Asked by Anonymous - Jul 07, 2025Hindi
Money
Hello Janak Sir.. hope you are doing well..I am 43 year old having 2 daughter 13 and 4 year).Currently I am having 75 lac in MF ,20 lac in FD, around 26 lac in PF and around 5 lakh in other investments.I have 2 houses one is loan free and getting rent for 10000 pm from it.For other flat where I am residing 29 lakh loan is pending and also having 6 lakh loan for car.I am investigating 55000 in MF per month.I am in hand income of 280000.My questions should I start paying loan fast for home loan(7 per) and car loan (9.2 per) by paying on lump sum to become debt free in 4 -5 year or increase SIP in MF?
Ans: Hi,

Your Financials look reasonably good even with some liabilities. Your liabilities stand at about 28% of your assets and 12.5 times your income, which is a healthy ratio by itself.

Your PF amount should not be considered for the purpose you have mentioned and let it remain for retirement. This amount may be earning about 8%, but its completely tax exempt and you should only think to withdraw post retirement.

You have mentioned 5 lakhs in other investments, you will need to evaluate these for liquidity and returns to support the below recommendations. If they are earning better returns than loan rates mentioned then do continue, else you can consider to liquidate and service the loan.

Car Loan -
Your car loan of 6 lakhs is at 9.2%, which I am sure is higher than the returns on your FDs. Returns from FDs are also taxable and clubbed into your income. Even at 7% interest you are effectively getting lower returns (under 5%) post tax. You will be in the highest tax backet based on income. So the car loan should be immediately closed with amounts from the FDs.

Home Loan -
You must be claiming some tax benefits for the home loan in your taxes. You can similarly decide if the benefits is better than the FD returns. Without EMI details, I can only assume and in a lot of cases they are better and hence claiming tax benefits continues. Also with your financial standing you can continue and build wealth now as the returns from Mutual fund investments will out weigh the pre-payment on the loan.
In numbers, lets consider you pay off the home loan amount of 29 lakhs in 5 years, your monthly contribution will be 57K and you would have paid approx. 34.25 lakhs to the bank. If you invest the same 57k monthly in Mutual funds, you would accumulate 47 lakhs in 5 years at 12% returns.

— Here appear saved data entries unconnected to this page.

-- ==== Sys2Proof/Machine/Except.lean ====
section
/-! DEFINITION. The scan core's registers, interrupt sources, exception entry and return, window traps, lockup, and the
end of a scan by commit, discard, skip or overrun (09, 12, 13). -/

namespace Sys2Proof.Machine

/-- Registers of SCN, EXC and ICU. -/
def R.scnSeq : Nat := 0x00070004
def R.scnCyc : Nat := 0x00070008
def R.scnCycMax : Nat := 0x0007000C
def R.scnCommitDt : Nat := 0x00070010
def R.scnCnt : Nat := 0x00070018
def R.scnFault : Nat := 0x0007001C
def R.scnFaultPc : Nat := 0x00070020
def R.scnEvt : Nat := 0x00070030
def R.excCnt : Nat := 0x000A0000
def R.lockPc : Nat := 0x000A0004
def R.lockInfo : Nat := 0x000A0008
def R.icuSw (n : Nat) : Nat := 0x000A0120 + 4 * n
def R.icuCfg (n : Nat) : Nat := 0x000A0200 + 4 * n

/-! Registers. -/

/-- Physical register of a register field (R321, R323); in the window double fault k28 to k31 are the shadow bank (R373). -/
def CoreSt.phys (c : CoreSt) (f : Nat) : Nat :=
  let w := c.cwp.toNat
  if f < 32 then (if c.df && decide (28 ≤ f) then 132 + f else f)
  else if f < 40 then 40 + 16 * ((w + 7) % 8) + (f - 32)
  else if f < 48 then 32 + 16 * w + (f - 40)
  else 40 + 16 * w + (f - 48)

/-- Register at a physical index. -/
def CoreSt.at (c : CoreSt) (i : Nat) : Word := (c.r[i]?).getD 0

/-- Register at a physical index written; k0 keeps its 0 (R322). -/
def CoreSt.putAt (c : CoreSt) (i : Nat) (v : Word) : CoreSt :=
  if i = 0 then c else { c with r := c.r.setIfInBounds i v }

/-- Register of a field. -/
def CoreSt.get (c : CoreSt) (f : Nat) : Word := c.at (c.phys f)

/-- Register of a field written. -/
def CoreSt.put (c : CoreSt) (f : Nat) (v : Word) : CoreSt := c.putAt (c.phys f) v

/-- Predicate i; p0 reads 1. -/
def CoreSt.pred (c : CoreSt) (i : Nat) : Bool := i == 0 || c.p.getLsbD i

/-- The predicates as a word: bit i is p[i]. -/
def CoreSt.preds (c : CoreSt) : Word := (c.p ||| 1).setWidth 32

/-- PSR (Table ISA-11). -/
def CoreSt.psr (c : CoreSt) : Word :=
  bitAt c.priv 0 ||| bitAt c.ie 1 ||| bitAt c.scan 2 ||| bitAt c.precise 3 ||| at_ c.mask.toNat 4

/-- PSR written but for SCAN. -/
def CoreSt.setPsr (c : CoreSt) (v : Word) : CoreSt :=
  { c with priv := bit v 0, ie := bit v 1, precise := bit v 3, mask := fld v 4 4 }

/-- WP (Table ISA-12). -/
def CoreSt.wp (c : CoreSt) : Word := at_ c.cwp.toNat 0 ||| at_ c.rw.toNat 8

/-- EXC_STATE (Table EXC-10). -/
def CoreSt.excState (c : CoreSt) : Word :=
  bitAt c.df 0 ||| bitAt c.wtrap 1 ||| bitAt c.uentry 2 ||| at_ c.desc.toNat 8
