/-- CAN_FRAME_RECEIVED (R580): a validated frame; a classical controller takes no FD frame (log entry 52). -/
def State.canRx (s : State) (k : Fin 2) (id ctrl stamp : Word) (data : List Word) : State :=
  if !s.canOn k || (bit ctrl 4 && !bit (s.reg (R.can k 0)) 1) then s
  else
    let c := s.ifc.can[k]
    let good := if 127 < c.recv then 127 else c.recv - 1
    let s1 := s.putCan k ({ c with recv := good, lec := 0 } : CanSt).calm
    let hits := (List.finRange 64).filter (s.mbMatch k id)
    match hits.find? (fun b => !c.rxpend.getLsbD b.val) with
    | some b => s1.mbStore k b id ctrl stamp data false
    | none =>
      match hits.find? (fun b => !bit (s.reg (R.mb k b 0)) 2) with
      | some b => s1.mbStore k b id ctrl stamp data true
      | none =>
        match hits with
        | [] => s1
        | b :: _ =>
          let n := satInc c.lost
          ((s1.putCan k { s1.ifc.can[k] with lost := n }).evt (R.can k 0x20) 4).sayRate 10000000 k.val .ifc 0x9004
            (BitVec.ofNat 32 k.val) (BitVec.ofNat 32 b.val) (n.setWidth 32) 0

/-- CAN_TXREQ written (R581). -/
def State.canTxReq (s : State) (k : Fin 2) (m : DWord) : State :=
  s.putCan k { s.ifc.can[k] with txreq := (s.ifc.can[k]).txreq ||| m }

/-- A transmission of buffer b ends with TXRES r: 1 DONE, 2 ABORTED. -/
def State.mbEnd (s : State) (k : Fin 2) (b : Fin 64) (r : Nat) : State :=
  let c := s.ifc.can[k]
  let cfg := s.reg (R.mb k b 0) &&& 0xFFFFF3FF ||| at_ r 10
  let late := r == 1 && c.txabort.getLsbD b.val
  let s1 := (s.setReg (R.mb k b 0) (cfg ||| bitAt late 9)).putCan k
    { c with txreq := setBit c.txreq b.val false, txabort := setBit c.txabort b.val false,
             txdone := if r = 1 then setBit c.txdone b.val true else c.txdone }
  s1.evt (R.can k 0x20) (if r = 1 then 1 else 5)

/-- A requested TX buffer. -/
def State.mbTx (s : State) (k : Fin 2) (b : Fin 64) : Bool :=
  (s.ifc.can[k]).txreq.getLsbD b.val && fldN (s.reg (R.mb k b 0)) 0 2 == 2

/-- Arbitration order of a buffer's frame, lower first: base identifier, SRR or RTR, IDE, extension, RTR (ISO 11898-1). -/
def mbPrio (id : Word) : Nat :=
  let rtr := fldN id 30 1
  if bit id 29 then (((fldN id 18 11 * 2 + 1) * 2 + 1) * 2 ^ 18 + fldN id 0 18) * 2 + rtr
  else ((fldN id 0 11 * 2 + rtr) * 2) * 2 ^ 19

/-- The buffer offered next (R581): the highest priority, the lower index between equal ones. -/
def State.canPick (s : State) (k : Fin 2) : Option (Fin 64) :=
  (List.finRange 64).foldl (fun (best : Option (Fin 64)) b =>
    if s.mbTx k b then
      match best with
      | none => some b
      | some a => if mbPrio (s.reg (R.mb k b 0xC)) < mbPrio (s.reg (R.mb k a 0xC)) then some b else best
    else best) none

/-- CAN_FRAME_TRANSMITTED (R581 to R583). -/
def State.canTxDone (s : State) (k : Fin 2) (b : Fin 64) (stamp : Word) : State :=
  if s.canOn k && s.mbTx k b && !bit (s.reg (R.can k 0)) 4 then
    let c := s.ifc.can[k]
    ((s.putCan k ({ c with tec := c.tec - 1, lec := 0 } : CanSt).calm).setReg (R.mb k b 0x14) stamp).mbEnd k b 1
  else s

/-- CAN_TXABORT written (R582): onBus says that the buffer offered is on the bus. A bit whose buffer has no request has no
effect. -/
def State.canAbort (s : State) (k : Fin 2) (m : DWord) (onBus : Bool) : State :=
  let busy := if onBus && s.canOn k then s.canPick k else none
  (List.finRange 64).foldl (fun (t : State) (b : Fin 64) =>
    if !(m.getLsbD b.val && (t.ifc.can[k]).txreq.getLsbD b.val) then t
    else if busy = some b then t.putCan k { t.ifc.can[k] with txabort := setBit (t.ifc.can[k]).txabort b.val true }
    else t.mbEnd k b 2) s

/-- A frame of buffer b fails: an abort that waits ends it (R582). -/
def State.canFail (s : State) (k : Fin 2) (b : Fin 64) : State :=
  if s.mbTx k b && (s.ifc.can[k]).txabort.getLsbD b.val then s.mbEnd k b 2 else s

/-- CAN_FRAME_ERROR (R578): TEC rises by 8 for the transmitter of buffer b, REC by 1 or (big) by 8 for a receiver. -/
def State.canError (s : State) (k : Fin 2) (b : Option (Fin 64)) (lec : BitVec 3) (big : Bool) : State :=
  if !s.canOn k then s
  else
    let c := { s.ifc.can[k] with lec := lec }
    match b with
    | some b => if s.mbTx k b then (s.putCan k { c with tec := c.tec + 8 }).canFail k b else s
    | none => s.putCan k { c with recv := c.recv + (if big then 8 else 1) }

/-- CAN_ARBITRATION_LOST (R581, R582). -/
def State.canLost (s : State) (k : Fin 2) (b : Fin 64) : State := if s.canOn k then s.canFail k b else s

/-- CAN_PASSIVE: a counter has passed 127 (R578). -/
def State.canPassive (s : State) (k : Fin 2) : State :=
  let c := s.ifc.can[k]
  if s.canOn k && c.st == 0 && decide (128 ≤ c.tec ∨ 128 ≤ c.recv) then
    ((s.putCan k { c with st := 1 }).evt (R.can k 0x20) 2).sayRate 10000000 k.val .ifc 0x9001 (BitVec.ofNat 32 k.val)
      (BitVec.ofNat 32 c.tec) (BitVec.ofNat 32 c.recv) 0
  else s

/-- CAN_BUS_OFF: TEC has passed 255 (R578). -/
def State.canBusOff (s : State) (k : Fin 2) : State :=
  let c := s.ifc.can[k]
  if s.canOn k && decide (256 ≤ c.tec) then
    ((s.putCan k { c with st := 2, recSw := false }).evt (R.can k 0x20) 3).say .ifc 0x9002 (BitVec.ofNat 32 k.val)
      (BitVec.ofNat 32 c.tec) (c.lec.setWidth 32) 0
  else s

/-- CAN_RECOVER: 128 occurrences of 11 recessive bits, automatic or after a software write of EN (Table IFC-2). -/
def State.canRecover (s : State) (k : Fin 2) : State :=
  let c := s.ifc.can[k]
  let auto := bit (s.reg (R.can k 0)) 2
  if s.ifcOn (R.can k 0) && c.st == 2 && (auto || c.recSw) then
    (s.putCan k { c with st := 0, tec := 0, recv := 0, recSw := false }).say .ifc 0x9003 (BitVec.ofNat 32 k.val)
      (bitAt (!auto) 0) 0 0
  else s

/-! UART. -/

/-- UART u changed. -/
def State.putUart (s : State) (u : Fin 4) (x : UartSt) : State := { s with ifc := { s.ifc with uart := vput s.ifc.uart u x } }

/-- UART_DATA written: a byte pushed; with the FIFO full it is dropped (log entry 51). -/
def State.uartWrite (s : State) (u : Fin 4) (v : Word) : State :=
  let x := s.ifc.uart[u]
  if x.tx.length < 64 then s.putUart u { x with tx := x.tx ++ [fld v 0 8] } else s
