-- ==== Sys2Proof/Machine/Registers.lean ====
section
/-! DEFINITION. Meanings: Register accesses that have a row of their own (00). -/

namespace Sys2Proof.Machine

/-- REGISTER_WRITE (00 R13). A write to a register with no row of its own sets its fields by their access codes, with the access
checks of R20. -/
def execRegisterWrite (m : Master) (w : Width) (addr v : Word) (s : State) : Out := .next (s.busWrite m w addr v)

/-- RC_FIELD_READ (00 R13). A privileged read of a register with RC fields returns their values and then clears them. -/
def execRcFieldRead (m : Master) (w : Width) (addr : Word) (s : State) : Out := .next (s.busRead m w addr)

/-- PAIR_LOW_READ (00 R16). A read of the low word of a 64-bit pair latches the high word for the reading master. -/
def execPairLowRead (m : Master) (w : Width) (addr : Word) (s : State) : Out := .next (s.busRead m w addr)

/-- PAIR_LOW_WRITE (00 R17). A write of the low word of a writable 64-bit pair only stages it. -/
def execPairLowWrite (m : Master) (w : Width) (addr v : Word) (s : State) : Out := .next (s.busWrite m w addr v)

/-- PAIR_HIGH_WRITE (00 R18). A write of the high word of a writable 64-bit pair applies it with the staged low word. -/
def execPairHighWrite (m : Master) (w : Width) (addr v : Word) (s : State) : Out := .next (s.busWrite m w addr v)

end Sys2Proof.Machine
end

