-- ==== Sys2Proof/Safety.lean ====
section
/-! DEFINITION. What statements about the part are said in: what a good run is, canonical memories, the identity of the part. -/

namespace Sys2Proof.Machine

/-- Every map of the state is in its one canonical form: keys strictly rising, no entry equal to the value of an unlisted key. -/
def State.mapsWf (s : State) : Bool :=
  mwf 0 s.mem.itcm && mwf 0 s.mem.dtcm && mwf 0 s.mem.vs && mwf 0 s.mem.shared && mwf 0 s.mem.scode && mwf 0 s.mem.sdata &&
  mwf 0 s.recd.mem && mwf 0xFF s.key.flash.cs0 && mwf 0xFF s.key.flash.cs1 && mwf 0 s.regs && mwf 0 s.lows && mwf 0 s.said &&
  mwf 0 s.scan.h0 && mwf 0 s.scan.h1 && mwf 0 s.wnt.io

/-- What no command may change: which part it is and its identity; and how far its one-way lock state has gone. -/
structure Identity where
  part : Part
  uid : BitVec 64
  lock : Nat
  deriving DecidableEq, Repr

/-- The identity of the part. -/
def State.identity (s : State) : Identity := { part := s.part, uid := s.uid, lock := s.dbg.lock.toNat }

/-- A later identity of the same part: the lock state stays or has stepped forward (22 R605). -/
def Identity.to (a b : Identity) : Prop := a.part = b.part ∧ a.uid = b.uid ∧ a.lock ≤ b.lock

/-- A key program in progress aims at an empty slot of the vault (18 R530: programming a slot that is not EMPTY is refused). -/
def VaultOpSound (s : State) : Prop :=
  ∀ op, s.key.vop = some op → op.revoke = false → (s.key.vault[op.slot]).state = .empty

/-- The command completes: it answers a next state. -/
def Completes (i : Instr) (s : State) : Prop := ∃ t, exec i s = .next t

/-! Bundles of one syllable. -/

/-- The core after one more bundle as far as its loads go: those that are due have written their register (12 R325). -/
def CoreSt.passLoads (c : CoreSt) : CoreSt :=
  { (dueLoads c.loads).1.foldl (fun (x : CoreSt) l => x.putAt l.reg l.value) c with loads := (dueLoads c.loads).2 }

/-- The open bundle is over: nothing stands in it, and outside a scan a debug step is used up. -/
def State.closeBundle (s : State) : State :=
  s.withCore (fun c => { c with bundle := [], step := if c.scan then c.step else false })

/-- Words that a syllable takes (12 R317). -/
def sylWords (o : SylEnc) : Nat := if o.ext.isSome then 2 else 1

/-- The core executes, no bundle is open, and no scan entry, interrupt, held IDLE, thread switch or imprecise exception is due. -/
def BundleStart (s : State) : Prop :=
  s.coreRuns = true ∧ s.core.bundle = [] ∧ s.boundaryFree = true ∧ s.aexcDue = none

/-- The command's syllable alone is a bundle that the part executes: it carries the stop bit, its guard is true, the bundle lies
in ITCM, its register fields fs name registers, and in a window double fault none of the windows (12 R315, R317, R321, 13 R373);
no memory that it reaches meets an uncorrectable error (12 R343). -/
def BundleReady (s : State) (o : SylEnc) (fs : List (BitVec 6)) : Prop :=
  BundleStart s ∧ o.stop = true ∧ s.core.pred o.pg.toNat = true ∧ s.core.pc.toNat + 8 ≤ 0x40000 ∧ (∀ f ∈ fs, f.toNat < 56) ∧
    (s.core.df = true → ∀ f ∈ fs, f.toNat < 32) ∧ o.ue = false ∧ o.pushUe = 0

/-- The part after a bundle of n cycles whose syllable does f to the core, the pc at a. -/
def State.afterBundle (s : State) (a : Word) (n : Nat) (f : CoreSt → CoreSt) : State :=
  let c := f s.closeBundle.core.passLoads
  { s with core := { c with pc := a, cyc := c.cyc + BitVec.ofNat 64 n } }

/-- The address after a bundle of one syllable. -/
def State.pcAfter (s : State) (o : SylEnc) : Word := s.core.pc + BitVec.ofNat 32 (4 * sylWords o)

/-- A mode request counted, with its result (04 R103). -/
def State.requested (s : State) (r : BitVec 3) : State :=
  { s with mode := { s.mode with seq := s.mode.seq + 1, result := r, failed := 0 } }

/-- A Safe cause pending, latched now with a parameter (04 R124). -/
def State.withSafeCause (s : State) (cause : Nat) (param : Word) : State :=
  { s with mode := { s.mode with safePend := s.mode.safePend ++ [(cause, param, s.time.dt)] } }

/-- A Safe cause pending whose parameter is a free value (log entry 37). -/
def State.withSafeCauseFree (s : State) (cause : Nat) : State :=
  { s with freeCtr := s.freeCtr + 1,
           mode := { s.mode with safePend := s.mode.safePend ++ [(cause, Config.freeWord s.freeCtr, s.time.dt)] } }

/-! Links of Zinik. -/

/-- The running chain is one link l, not aborted and not precise, of this operation, type and form, that reads its first source and
writes its destination in the vector store; two sources are two streams (15 R420, R422). -/
def LinkReady (s : State) (r : ZRun) (l : ZLink) (op ty : Nat) (cplx : Bool) : Prop :=
  s.vecOn = true ∧ s.zve.run = some r ∧ r.abort = false ∧ r.done = 0 ∧ r.chain.links = [l] ∧ r.chain.precise = false ∧ l.op = op ∧
    l.ty = ty ∧ l.cplx = cplx ∧ l.sat = false ∧ l.chain = false ∧ forwarded l.w2 = false ∧ (opTwo op = true → l.scal = false)

/-- The link has run: n bytes of the vector store from its destination hold the list, and nothing else of the memories, the core or
the queue has changed. -/
def LinkWrote (o : Host.Outcome State Fault Refusal) (s : State) (l : ZLink) (bs : List Byte) : Prop :=
  ∃ t r', o = .next t ∧ t.mem = { s.mem with vs := mwrite 0 s.mem.vs (16 * strBase l.w1) bs } ∧ t.zve.run = some r' ∧ r'.done = 1 ∧
    t.zve.queue = s.zve.queue ∧ t.core = s.core ∧ t.scan = s.scan ∧ t.sch = s.sch

/-! Instructions of the sentinel. -/

/-- The sentinel executes an instruction of n bytes that lies in code RAM, and no interrupt entry is due (16 R450, R455). -/
def SntReady (s : State) (n : Nat) : Prop := s.sntRuns = true ∧ s.sntDue = false ∧ s.wnt.pc.toNat + n ≤ 0x4000

/-- Operand byte with a first and a second operand (16 R453). -/
def opRR (a b : Nat) : Byte := BitVec.ofNat 8 (8 * a + b)

/-- Registers with pair q replaced: the odd register takes the high byte. -/
def pairIn (b : Vector Byte 8) (q : Fin 4) (v : Half) : Vector Byte 8 :=
  vput (vput b ⟨2 * q.val, by omega⟩ (v.setWidth 8)) ⟨2 * q.val + 1, by omega⟩ ((v >>> 8).setWidth 8)

/-- Pair q of the registers. -/
def pairOf (b : Vector Byte 8) (q : Fin 4) : Half := b[2 * q.val + 1] ++ b[2 * q.val]

/-- The part after an instruction of the sentinel: its data RAM, registers, SP, flags and PC; a WFI no longer waits. -/
def State.sntNow (s : State) (data : List Host.Cell) (b : Vector Byte 8) (sp : Half) (f : BitVec 5) (pc : Half) : State :=
  { s with mem := { s.mem with sdata := data }, wnt := { s.wnt with wfi := false, b := b, sp := sp, flags := f, pc := pc } }

/-- After an instruction of n bytes that writes registers and flags. -/
def State.sntAfter (s : State) (n : Nat) (b : Vector Byte 8) (f : BitVec 5) : State :=
  s.sntNow s.mem.sdata b s.wnt.sp f (s.wnt.pc + BitVec.ofNat 16 n)

/-- The byte of plain memory that a load reads: code RAM, data RAM, the shared window while it is valid (16 Table SNT-1, R451). -/
def State.sntPlain (s : State) (a : Nat) : Option Byte :=
  if a < 0x4000 then some (mget 0 s.mem.scode a)
  else if a < 0x6000 then some (mget 0 s.mem.sdata (a - 0x4000))
  else if a < 0x8000 ∧ s.wnt.winValid = true then some (mget 0 s.mem.shared (a - 0x6000))
  else none

/-- The sentinel after a fault with this cause, as its command states it (16 R483). -/
def SntFaults (i : Instr) (s : State) (cause : Fin 3) : Prop := exec i s = exec (.sntFault cause) s

/-- An instruction of the sentinel, with these operands (16 Table SNT-2). -/
def SntInstr (i : Instr) (o v : Byte) (w : Half) : Prop :=
  i ∈ ([.sntNop, .sntMov o, .sntMovi o v, .sntMovw o w, .sntMovq o, .sntLd o, .sntLdInc o, .sntLdDisp o v, .sntLda o w, .sntSt o,
    .sntStInc o, .sntStDisp o v, .sntSta o w, .sntLdw o, .sntStw o, .sntXch o, .sntPush o, .sntPop o, .sntPushq o, .sntPopq o, .sntPushf,
    .sntPopf, .sntGetsp o, .sntSetsp o, .sntAdd o, .sntAdc o, .sntSub o, .sntSbc o, .sntAnd o, .sntOr o, .sntXor o, .sntCmp o,
    .sntAddImm o v, .sntAdcImm o v, .sntSubImm o v, .sntSbcImm o v, .sntAndImm o v, .sntOrImm o v, .sntXorImm o v, .sntCmpImm o v,
    .sntInc o, .sntDec o, .sntNeg o, .sntNot o, .sntShl o, .sntShr o, .sntSar o, .sntRlc o, .sntRrc o, .sntSwap o, .sntAddw o,
    .sntSubw o, .sntCmpw o, .sntIncw o, .sntDecw o, .sntAddwi o w, .sntMul o, .sntBset o, .sntBclr o, .sntBtst o, .sntJmp w,
    .sntJmpq o, .sntCall w, .sntCallq o, .sntRet, .sntReti, .sntBra v, .sntBeq v, .sntBne v, .sntBcs v, .sntBcc v, .sntBmi v,
    .sntBpl v, .sntBvs v, .sntBvc v, .sntDjnz o v, .sntEi, .sntDi, .sntSleep, .sntWfi, .sntTrap] : List Instr)

/-- The scan core's instructions, in the order of the opcode table. -/
def coreInstrs : List (SylEnc → Instr) :=
  [.add, .addi, .sub, .and, .andi, .or, .ori, .xor, .xori, .shl, .shli, .shr, .shri, .sar, .sari, .addt, .subt, .cmpeq, .cmpeqi,
   .cmplt, .cmplti, .cmpltu, .cmpltui, .sel, .min, .max, .ext, .clz, .plog, .ldw, .ldh, .ldhu, .ldb, .ldbu, .ldx, .stw, .sth, .stb,
   .stx, .mul, .muli, .mulh, .mulhu, .mulq, .div, .divu, .rem, .remu, .br, .jr, .call, .callr, .ret, .scall, .sret, .eret, .mfsr,
   .mtsr, .ziss, .zwait, .commit, .fence, .sync, .idle, .brk]

end Sys2Proof.Machine
end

So yes continue with your SIPs and top them up with additional amounts you can and build a good corpus for the future.
Also the remaining FDs amount of 14 lakhs after paying the car loan can be better deployed. Keep about 3 months expenses in FDs and the rest can be moved to a Hybrid Mutual fund (e.g. HDFC balanced advantage fund) to earn better returns.
With 2 daughters, you will be looking to provide them education and better life until they are independent, so every rupee towards that big corpus is going be beneficial in the long run.

Do ensure you have sufficient term life cover and health cover for the family.
You can consult a CFP or a fee based advisor to get a comprehensive financial plan personalized for yourself. It will be worth the effort and money for a secured and bright future for the family.

Thanks & Regards
Janak Patel
Certified Financial Planner.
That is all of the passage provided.